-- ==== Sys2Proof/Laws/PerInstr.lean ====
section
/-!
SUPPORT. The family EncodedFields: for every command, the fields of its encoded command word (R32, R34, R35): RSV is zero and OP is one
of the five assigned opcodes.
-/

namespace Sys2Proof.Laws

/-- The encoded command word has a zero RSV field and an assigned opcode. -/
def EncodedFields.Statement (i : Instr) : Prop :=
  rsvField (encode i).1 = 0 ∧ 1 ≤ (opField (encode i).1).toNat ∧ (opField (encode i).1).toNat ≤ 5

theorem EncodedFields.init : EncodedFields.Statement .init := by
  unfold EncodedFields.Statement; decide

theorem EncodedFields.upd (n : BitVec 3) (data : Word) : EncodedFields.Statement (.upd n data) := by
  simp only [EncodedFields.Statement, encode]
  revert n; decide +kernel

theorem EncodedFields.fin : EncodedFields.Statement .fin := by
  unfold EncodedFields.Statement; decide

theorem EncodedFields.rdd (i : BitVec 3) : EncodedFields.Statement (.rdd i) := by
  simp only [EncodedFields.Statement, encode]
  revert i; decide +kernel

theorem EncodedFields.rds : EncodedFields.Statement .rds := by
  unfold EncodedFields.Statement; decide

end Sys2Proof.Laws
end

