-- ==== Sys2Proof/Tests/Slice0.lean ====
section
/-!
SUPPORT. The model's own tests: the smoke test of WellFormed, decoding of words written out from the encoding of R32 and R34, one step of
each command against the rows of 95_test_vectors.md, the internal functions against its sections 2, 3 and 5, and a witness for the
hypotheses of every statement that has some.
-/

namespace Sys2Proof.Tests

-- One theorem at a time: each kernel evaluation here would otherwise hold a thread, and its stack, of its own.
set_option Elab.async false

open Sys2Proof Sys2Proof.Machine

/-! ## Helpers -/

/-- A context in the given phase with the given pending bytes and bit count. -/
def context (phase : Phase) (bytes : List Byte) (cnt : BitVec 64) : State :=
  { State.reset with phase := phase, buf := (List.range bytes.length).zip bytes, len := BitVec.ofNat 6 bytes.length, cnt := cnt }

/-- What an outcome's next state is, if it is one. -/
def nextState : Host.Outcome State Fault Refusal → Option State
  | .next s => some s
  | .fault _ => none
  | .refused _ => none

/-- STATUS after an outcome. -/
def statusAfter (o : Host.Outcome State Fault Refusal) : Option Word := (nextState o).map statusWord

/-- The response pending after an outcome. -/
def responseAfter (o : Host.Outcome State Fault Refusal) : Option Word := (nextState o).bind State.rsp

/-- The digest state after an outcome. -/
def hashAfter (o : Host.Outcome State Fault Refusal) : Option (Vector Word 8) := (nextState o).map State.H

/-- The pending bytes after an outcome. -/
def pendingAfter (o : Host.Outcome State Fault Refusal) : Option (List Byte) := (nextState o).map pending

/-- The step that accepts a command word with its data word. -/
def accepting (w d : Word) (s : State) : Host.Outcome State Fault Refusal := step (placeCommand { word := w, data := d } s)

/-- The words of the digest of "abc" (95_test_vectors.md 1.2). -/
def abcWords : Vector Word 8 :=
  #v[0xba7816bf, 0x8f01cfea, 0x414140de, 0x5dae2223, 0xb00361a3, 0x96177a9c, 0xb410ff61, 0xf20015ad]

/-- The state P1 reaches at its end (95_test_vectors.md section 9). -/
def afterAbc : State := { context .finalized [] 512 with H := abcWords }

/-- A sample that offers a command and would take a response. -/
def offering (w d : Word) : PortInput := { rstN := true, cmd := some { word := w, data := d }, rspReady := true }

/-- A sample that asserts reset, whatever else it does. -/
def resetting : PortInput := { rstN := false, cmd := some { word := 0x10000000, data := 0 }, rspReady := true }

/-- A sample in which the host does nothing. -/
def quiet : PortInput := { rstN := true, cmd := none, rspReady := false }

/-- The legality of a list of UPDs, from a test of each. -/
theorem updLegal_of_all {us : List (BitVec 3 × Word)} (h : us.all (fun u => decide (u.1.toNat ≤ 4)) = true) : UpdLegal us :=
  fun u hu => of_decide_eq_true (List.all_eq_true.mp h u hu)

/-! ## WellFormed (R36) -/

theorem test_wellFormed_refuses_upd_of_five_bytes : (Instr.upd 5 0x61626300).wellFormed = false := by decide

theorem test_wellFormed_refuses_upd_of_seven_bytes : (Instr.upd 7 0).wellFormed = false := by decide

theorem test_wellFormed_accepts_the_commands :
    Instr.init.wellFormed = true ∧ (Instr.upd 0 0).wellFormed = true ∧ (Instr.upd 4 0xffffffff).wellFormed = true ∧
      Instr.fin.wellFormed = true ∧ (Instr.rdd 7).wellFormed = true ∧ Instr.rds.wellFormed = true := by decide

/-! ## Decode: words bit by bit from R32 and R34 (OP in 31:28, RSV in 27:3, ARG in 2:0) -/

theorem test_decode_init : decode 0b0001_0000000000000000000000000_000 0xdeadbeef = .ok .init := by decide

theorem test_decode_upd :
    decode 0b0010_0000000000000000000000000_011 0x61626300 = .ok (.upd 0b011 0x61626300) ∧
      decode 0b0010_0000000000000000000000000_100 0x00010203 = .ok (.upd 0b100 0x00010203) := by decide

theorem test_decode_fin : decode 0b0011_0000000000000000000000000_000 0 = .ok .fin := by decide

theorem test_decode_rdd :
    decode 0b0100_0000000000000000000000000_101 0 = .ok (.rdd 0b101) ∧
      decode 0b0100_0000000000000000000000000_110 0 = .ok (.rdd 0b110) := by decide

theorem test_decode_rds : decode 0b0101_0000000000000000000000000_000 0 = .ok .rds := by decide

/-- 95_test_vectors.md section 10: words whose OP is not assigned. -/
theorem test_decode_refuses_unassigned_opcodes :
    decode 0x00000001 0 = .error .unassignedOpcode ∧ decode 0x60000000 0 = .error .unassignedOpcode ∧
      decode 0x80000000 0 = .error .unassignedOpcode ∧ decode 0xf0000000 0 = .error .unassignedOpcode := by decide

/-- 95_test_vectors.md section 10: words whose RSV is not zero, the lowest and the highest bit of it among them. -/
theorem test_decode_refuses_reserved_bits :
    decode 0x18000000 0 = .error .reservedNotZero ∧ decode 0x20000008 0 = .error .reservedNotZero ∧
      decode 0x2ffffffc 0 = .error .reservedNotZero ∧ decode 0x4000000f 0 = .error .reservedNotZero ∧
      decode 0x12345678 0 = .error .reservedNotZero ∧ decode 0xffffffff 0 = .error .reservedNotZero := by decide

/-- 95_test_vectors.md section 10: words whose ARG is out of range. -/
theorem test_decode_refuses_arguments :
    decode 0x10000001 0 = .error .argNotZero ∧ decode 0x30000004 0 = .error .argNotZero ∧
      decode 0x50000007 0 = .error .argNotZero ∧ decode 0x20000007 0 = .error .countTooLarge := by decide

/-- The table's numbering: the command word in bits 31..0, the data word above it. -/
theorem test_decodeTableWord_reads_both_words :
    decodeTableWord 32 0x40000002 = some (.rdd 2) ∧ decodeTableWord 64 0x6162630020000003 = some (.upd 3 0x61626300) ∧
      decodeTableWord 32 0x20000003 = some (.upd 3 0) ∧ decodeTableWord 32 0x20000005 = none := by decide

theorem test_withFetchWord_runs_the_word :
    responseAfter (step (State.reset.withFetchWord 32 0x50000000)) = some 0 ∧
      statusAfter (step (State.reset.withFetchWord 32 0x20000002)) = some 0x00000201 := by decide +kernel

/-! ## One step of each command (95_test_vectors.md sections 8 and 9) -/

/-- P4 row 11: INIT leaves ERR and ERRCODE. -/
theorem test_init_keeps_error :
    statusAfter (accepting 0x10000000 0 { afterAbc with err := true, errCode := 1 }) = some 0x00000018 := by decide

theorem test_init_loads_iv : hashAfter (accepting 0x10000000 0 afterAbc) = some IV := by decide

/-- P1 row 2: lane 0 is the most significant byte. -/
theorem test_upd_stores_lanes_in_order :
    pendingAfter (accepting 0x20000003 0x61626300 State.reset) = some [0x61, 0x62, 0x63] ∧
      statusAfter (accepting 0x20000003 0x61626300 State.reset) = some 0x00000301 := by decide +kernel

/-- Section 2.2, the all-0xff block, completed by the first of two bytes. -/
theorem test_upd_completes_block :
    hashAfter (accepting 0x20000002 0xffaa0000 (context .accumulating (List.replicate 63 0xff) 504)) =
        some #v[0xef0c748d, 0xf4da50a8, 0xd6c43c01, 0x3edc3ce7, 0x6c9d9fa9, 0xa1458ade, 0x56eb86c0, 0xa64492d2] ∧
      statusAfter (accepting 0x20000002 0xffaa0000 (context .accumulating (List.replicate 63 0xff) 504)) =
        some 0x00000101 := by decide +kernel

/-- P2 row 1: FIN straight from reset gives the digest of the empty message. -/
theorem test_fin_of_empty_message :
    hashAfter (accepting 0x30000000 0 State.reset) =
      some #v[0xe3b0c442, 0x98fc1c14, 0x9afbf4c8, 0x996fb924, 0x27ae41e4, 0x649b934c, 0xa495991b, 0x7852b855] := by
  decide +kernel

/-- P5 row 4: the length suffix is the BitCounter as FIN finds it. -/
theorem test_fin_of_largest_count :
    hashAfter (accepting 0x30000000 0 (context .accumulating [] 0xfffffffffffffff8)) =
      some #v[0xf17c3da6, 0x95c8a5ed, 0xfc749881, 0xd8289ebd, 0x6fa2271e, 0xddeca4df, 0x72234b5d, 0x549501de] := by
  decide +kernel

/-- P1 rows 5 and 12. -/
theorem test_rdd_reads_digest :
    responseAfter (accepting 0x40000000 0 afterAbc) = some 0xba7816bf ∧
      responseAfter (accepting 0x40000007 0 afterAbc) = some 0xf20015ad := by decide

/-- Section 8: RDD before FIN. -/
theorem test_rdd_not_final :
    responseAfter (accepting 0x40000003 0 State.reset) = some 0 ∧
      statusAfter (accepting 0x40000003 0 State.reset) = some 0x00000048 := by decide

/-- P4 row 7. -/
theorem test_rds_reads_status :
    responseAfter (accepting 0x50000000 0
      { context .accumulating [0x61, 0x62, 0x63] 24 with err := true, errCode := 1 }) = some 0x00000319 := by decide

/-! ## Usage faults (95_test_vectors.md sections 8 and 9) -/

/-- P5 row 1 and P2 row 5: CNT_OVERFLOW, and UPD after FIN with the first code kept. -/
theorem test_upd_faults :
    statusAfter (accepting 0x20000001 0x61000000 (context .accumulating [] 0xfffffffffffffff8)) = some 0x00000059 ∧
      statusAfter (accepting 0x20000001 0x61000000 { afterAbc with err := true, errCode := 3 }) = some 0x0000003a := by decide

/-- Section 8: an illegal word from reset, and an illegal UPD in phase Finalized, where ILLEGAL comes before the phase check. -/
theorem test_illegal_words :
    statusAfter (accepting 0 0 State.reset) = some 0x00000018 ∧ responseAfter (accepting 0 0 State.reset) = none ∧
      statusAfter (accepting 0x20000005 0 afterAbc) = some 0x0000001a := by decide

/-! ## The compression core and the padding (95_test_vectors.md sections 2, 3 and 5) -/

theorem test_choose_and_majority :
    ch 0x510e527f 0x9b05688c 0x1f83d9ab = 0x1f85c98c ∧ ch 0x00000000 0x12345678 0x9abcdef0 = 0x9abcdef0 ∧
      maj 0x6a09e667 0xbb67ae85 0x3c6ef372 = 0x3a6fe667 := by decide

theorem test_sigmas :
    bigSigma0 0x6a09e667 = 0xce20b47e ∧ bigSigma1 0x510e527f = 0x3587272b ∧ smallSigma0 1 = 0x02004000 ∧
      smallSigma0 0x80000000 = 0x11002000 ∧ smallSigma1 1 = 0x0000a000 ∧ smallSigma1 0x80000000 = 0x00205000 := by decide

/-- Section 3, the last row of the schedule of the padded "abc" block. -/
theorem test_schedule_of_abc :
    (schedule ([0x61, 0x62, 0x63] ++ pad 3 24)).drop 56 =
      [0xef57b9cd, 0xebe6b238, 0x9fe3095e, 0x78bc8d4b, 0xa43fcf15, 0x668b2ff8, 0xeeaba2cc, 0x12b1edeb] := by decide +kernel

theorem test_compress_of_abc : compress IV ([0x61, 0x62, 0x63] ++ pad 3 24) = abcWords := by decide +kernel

□ □ □

* _Exercise description_: Retype the records above from the very first line down to the line with "namespace Sys2Proof.Laws", keeping both of those lines. Include nothing beyond them.

* _Response_:
-- ==== Sys2Proof/Laws/PerInstr.lean ====
section
/-!
SUPPORT. The family EncodedFields: for every command, the fields of its encoded command word (R32, R34, R35): RSV is zero and OP is one
of the five assigned opcodes.
-/

namespace Sys2Proof.Laws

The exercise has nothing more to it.